-------- Task data --------
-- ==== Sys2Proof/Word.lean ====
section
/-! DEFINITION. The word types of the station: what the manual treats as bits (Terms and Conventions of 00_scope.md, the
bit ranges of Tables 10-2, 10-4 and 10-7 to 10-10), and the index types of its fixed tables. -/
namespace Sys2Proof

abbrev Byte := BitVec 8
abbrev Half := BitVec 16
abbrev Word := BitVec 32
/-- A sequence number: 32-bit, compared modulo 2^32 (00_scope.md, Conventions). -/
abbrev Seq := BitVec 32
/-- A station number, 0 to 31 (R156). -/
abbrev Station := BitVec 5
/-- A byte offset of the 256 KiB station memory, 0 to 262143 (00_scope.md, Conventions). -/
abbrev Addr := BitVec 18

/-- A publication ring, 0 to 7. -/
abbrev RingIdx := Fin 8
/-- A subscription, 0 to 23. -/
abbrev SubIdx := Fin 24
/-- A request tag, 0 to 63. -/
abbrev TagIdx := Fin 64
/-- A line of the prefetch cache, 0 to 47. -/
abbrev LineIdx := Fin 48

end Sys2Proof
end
--------
-------- Task data --------
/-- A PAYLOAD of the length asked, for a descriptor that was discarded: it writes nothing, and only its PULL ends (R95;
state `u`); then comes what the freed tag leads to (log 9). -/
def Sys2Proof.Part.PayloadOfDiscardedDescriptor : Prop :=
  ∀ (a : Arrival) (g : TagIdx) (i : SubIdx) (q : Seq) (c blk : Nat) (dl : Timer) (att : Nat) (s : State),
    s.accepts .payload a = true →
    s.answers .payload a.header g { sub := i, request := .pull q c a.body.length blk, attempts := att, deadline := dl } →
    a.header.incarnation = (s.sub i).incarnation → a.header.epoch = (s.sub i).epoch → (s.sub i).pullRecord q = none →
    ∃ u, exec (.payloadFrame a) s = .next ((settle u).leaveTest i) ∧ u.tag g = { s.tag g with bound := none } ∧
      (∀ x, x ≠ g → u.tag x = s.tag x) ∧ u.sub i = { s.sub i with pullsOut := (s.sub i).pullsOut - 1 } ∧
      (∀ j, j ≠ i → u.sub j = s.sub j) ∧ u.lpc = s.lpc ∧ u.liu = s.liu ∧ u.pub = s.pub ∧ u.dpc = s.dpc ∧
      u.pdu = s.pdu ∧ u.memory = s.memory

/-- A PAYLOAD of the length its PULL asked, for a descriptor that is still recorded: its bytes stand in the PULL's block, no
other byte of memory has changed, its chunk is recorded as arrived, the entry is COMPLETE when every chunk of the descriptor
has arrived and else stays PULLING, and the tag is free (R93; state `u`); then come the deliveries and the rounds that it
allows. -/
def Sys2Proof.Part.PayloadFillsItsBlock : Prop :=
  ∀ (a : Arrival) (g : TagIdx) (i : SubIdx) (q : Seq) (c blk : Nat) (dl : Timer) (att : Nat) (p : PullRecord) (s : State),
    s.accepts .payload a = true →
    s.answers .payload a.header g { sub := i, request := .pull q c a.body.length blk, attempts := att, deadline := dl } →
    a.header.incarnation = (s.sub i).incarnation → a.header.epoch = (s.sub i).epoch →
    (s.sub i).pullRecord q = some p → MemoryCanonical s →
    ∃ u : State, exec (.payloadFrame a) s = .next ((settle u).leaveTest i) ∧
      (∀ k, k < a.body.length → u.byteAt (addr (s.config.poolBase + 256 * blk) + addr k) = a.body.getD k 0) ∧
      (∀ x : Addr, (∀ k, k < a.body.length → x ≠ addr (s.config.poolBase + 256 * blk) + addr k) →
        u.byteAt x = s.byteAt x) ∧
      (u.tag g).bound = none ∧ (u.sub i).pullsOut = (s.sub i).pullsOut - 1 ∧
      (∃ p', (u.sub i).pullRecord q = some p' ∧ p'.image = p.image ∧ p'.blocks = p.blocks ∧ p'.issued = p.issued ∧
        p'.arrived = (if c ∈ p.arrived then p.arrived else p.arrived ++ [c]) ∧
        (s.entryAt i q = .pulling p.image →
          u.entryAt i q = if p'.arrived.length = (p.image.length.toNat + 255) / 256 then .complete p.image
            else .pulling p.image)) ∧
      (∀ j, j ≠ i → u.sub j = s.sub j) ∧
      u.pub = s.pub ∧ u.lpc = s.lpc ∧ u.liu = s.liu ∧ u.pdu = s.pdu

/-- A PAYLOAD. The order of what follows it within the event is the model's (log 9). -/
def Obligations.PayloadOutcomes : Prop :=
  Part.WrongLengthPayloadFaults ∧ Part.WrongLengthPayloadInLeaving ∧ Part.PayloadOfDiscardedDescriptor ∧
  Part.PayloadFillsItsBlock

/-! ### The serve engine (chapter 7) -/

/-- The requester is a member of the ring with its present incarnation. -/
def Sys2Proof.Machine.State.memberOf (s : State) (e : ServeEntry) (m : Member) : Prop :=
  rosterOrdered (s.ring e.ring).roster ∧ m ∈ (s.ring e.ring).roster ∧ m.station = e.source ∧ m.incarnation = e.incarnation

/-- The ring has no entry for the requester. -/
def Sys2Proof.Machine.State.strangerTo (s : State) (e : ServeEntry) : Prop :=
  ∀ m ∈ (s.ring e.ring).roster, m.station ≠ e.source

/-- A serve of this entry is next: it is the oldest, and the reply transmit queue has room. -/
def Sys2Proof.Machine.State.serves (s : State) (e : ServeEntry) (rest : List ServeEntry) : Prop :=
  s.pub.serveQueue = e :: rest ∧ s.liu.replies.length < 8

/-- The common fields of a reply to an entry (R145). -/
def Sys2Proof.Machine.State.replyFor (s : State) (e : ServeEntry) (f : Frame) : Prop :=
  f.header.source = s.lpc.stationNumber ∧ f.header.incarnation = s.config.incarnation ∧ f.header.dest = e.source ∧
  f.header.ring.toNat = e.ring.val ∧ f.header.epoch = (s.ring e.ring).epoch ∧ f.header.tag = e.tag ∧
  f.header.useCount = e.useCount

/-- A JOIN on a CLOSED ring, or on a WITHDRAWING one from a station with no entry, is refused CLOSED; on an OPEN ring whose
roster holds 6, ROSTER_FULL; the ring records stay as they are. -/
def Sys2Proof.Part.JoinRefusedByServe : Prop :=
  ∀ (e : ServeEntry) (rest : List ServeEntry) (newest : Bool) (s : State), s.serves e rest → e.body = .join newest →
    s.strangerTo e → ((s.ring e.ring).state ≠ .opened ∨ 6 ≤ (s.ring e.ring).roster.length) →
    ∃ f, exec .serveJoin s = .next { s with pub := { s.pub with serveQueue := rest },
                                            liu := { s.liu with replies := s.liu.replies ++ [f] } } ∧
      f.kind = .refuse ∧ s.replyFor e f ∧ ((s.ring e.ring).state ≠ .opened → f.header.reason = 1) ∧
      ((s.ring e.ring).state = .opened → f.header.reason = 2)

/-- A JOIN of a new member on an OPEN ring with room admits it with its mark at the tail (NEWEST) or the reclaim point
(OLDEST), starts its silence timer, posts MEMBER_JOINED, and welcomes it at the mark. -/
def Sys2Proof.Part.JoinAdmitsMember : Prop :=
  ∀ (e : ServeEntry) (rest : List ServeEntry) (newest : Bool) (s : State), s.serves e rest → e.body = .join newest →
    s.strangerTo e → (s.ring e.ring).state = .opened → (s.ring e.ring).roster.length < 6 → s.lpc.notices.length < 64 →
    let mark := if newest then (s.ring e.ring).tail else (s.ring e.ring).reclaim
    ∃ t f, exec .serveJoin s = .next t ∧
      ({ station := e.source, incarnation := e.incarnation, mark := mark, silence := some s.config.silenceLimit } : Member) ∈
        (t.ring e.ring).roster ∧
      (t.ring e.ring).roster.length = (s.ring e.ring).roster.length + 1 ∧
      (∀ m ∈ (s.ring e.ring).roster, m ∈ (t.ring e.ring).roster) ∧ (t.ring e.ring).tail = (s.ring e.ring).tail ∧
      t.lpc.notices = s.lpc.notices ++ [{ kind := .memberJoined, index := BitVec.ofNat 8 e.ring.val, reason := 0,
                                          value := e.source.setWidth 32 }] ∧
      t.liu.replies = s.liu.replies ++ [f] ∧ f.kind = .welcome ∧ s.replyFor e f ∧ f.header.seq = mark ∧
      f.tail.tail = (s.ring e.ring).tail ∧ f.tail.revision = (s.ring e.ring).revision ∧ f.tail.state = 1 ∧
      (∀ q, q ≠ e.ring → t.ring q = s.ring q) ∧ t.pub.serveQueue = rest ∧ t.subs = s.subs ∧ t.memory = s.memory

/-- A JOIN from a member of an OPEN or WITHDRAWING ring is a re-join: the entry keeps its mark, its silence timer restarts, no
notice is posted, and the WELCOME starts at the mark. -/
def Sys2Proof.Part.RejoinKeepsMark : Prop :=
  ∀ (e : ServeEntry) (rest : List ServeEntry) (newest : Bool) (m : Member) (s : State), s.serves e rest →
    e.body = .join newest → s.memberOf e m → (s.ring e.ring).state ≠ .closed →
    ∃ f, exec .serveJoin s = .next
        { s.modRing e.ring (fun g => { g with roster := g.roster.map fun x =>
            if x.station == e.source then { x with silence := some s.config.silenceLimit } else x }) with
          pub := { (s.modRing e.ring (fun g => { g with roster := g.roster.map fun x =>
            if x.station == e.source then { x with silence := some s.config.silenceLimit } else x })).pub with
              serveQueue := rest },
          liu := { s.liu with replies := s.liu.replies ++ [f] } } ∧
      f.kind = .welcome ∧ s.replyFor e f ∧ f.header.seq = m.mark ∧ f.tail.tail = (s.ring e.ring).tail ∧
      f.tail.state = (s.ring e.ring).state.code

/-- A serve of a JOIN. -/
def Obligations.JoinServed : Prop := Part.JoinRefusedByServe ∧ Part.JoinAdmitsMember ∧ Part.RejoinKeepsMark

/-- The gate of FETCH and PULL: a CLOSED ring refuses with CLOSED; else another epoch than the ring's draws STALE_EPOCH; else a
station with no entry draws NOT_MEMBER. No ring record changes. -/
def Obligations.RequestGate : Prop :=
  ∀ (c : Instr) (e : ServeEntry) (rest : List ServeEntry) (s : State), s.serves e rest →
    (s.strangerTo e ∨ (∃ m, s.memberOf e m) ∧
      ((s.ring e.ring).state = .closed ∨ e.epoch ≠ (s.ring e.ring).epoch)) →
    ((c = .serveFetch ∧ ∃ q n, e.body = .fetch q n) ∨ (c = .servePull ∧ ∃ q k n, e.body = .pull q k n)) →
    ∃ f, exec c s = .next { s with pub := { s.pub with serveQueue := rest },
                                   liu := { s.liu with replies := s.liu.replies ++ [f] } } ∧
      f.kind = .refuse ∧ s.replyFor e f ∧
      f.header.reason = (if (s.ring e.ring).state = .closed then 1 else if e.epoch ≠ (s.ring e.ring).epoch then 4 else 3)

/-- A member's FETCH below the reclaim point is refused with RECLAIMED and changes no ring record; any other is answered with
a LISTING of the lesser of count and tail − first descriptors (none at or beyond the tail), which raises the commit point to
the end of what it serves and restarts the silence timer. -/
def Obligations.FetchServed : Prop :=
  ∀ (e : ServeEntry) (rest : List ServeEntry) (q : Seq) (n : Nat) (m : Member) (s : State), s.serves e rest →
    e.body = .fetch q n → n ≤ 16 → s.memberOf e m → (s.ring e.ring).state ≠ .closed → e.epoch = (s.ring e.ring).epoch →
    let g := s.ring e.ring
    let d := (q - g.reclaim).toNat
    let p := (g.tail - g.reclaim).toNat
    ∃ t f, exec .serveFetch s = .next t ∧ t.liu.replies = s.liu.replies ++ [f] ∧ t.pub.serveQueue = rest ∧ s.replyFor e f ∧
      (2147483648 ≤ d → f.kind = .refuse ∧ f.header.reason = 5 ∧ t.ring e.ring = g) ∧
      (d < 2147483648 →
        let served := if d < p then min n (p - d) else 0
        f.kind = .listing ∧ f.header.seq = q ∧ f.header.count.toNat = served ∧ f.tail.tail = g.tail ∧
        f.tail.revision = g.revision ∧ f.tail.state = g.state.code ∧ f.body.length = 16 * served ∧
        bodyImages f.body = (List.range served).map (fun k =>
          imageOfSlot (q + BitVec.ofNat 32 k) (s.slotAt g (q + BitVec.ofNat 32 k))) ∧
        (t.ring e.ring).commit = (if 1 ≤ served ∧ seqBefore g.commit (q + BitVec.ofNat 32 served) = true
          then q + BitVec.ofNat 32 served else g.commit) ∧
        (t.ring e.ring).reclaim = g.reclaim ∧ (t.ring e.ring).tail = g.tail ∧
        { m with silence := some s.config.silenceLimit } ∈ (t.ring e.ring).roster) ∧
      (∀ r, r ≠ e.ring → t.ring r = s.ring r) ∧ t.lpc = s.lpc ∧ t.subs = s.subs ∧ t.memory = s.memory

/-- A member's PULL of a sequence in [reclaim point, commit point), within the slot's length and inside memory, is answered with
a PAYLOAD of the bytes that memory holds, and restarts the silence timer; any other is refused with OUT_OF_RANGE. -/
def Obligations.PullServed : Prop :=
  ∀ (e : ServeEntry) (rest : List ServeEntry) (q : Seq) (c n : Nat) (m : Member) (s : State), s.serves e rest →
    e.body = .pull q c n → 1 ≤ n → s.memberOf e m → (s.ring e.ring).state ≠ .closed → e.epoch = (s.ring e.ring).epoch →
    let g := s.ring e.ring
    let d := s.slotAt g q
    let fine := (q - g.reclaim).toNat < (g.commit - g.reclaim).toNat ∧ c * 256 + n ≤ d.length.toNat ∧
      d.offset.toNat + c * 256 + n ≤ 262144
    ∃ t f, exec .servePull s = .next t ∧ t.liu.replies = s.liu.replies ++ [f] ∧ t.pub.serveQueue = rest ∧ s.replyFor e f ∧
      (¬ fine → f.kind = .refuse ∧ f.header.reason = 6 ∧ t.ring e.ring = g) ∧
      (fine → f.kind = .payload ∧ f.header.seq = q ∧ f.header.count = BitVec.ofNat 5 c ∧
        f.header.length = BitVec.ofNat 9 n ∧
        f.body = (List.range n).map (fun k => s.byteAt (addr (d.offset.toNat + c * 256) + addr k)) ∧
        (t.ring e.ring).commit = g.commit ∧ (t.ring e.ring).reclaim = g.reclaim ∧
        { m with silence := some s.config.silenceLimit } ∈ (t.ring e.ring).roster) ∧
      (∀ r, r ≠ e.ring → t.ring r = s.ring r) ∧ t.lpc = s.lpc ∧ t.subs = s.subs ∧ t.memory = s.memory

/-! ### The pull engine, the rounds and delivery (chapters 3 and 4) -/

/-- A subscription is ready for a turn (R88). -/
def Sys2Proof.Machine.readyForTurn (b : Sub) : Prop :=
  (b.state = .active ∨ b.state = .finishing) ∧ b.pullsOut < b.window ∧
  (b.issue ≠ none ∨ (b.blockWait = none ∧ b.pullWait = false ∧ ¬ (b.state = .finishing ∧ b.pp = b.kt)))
--------
### Task statement
The lines above that hold the word "within" are the ones to copy.

### Exercise solution
/-- A PAYLOAD. The order of what follows it within the event is the model's (log 9). -/
/-- A member's PULL of a sequence in [reclaim point, commit point), within the slot's length and inside memory, is answered with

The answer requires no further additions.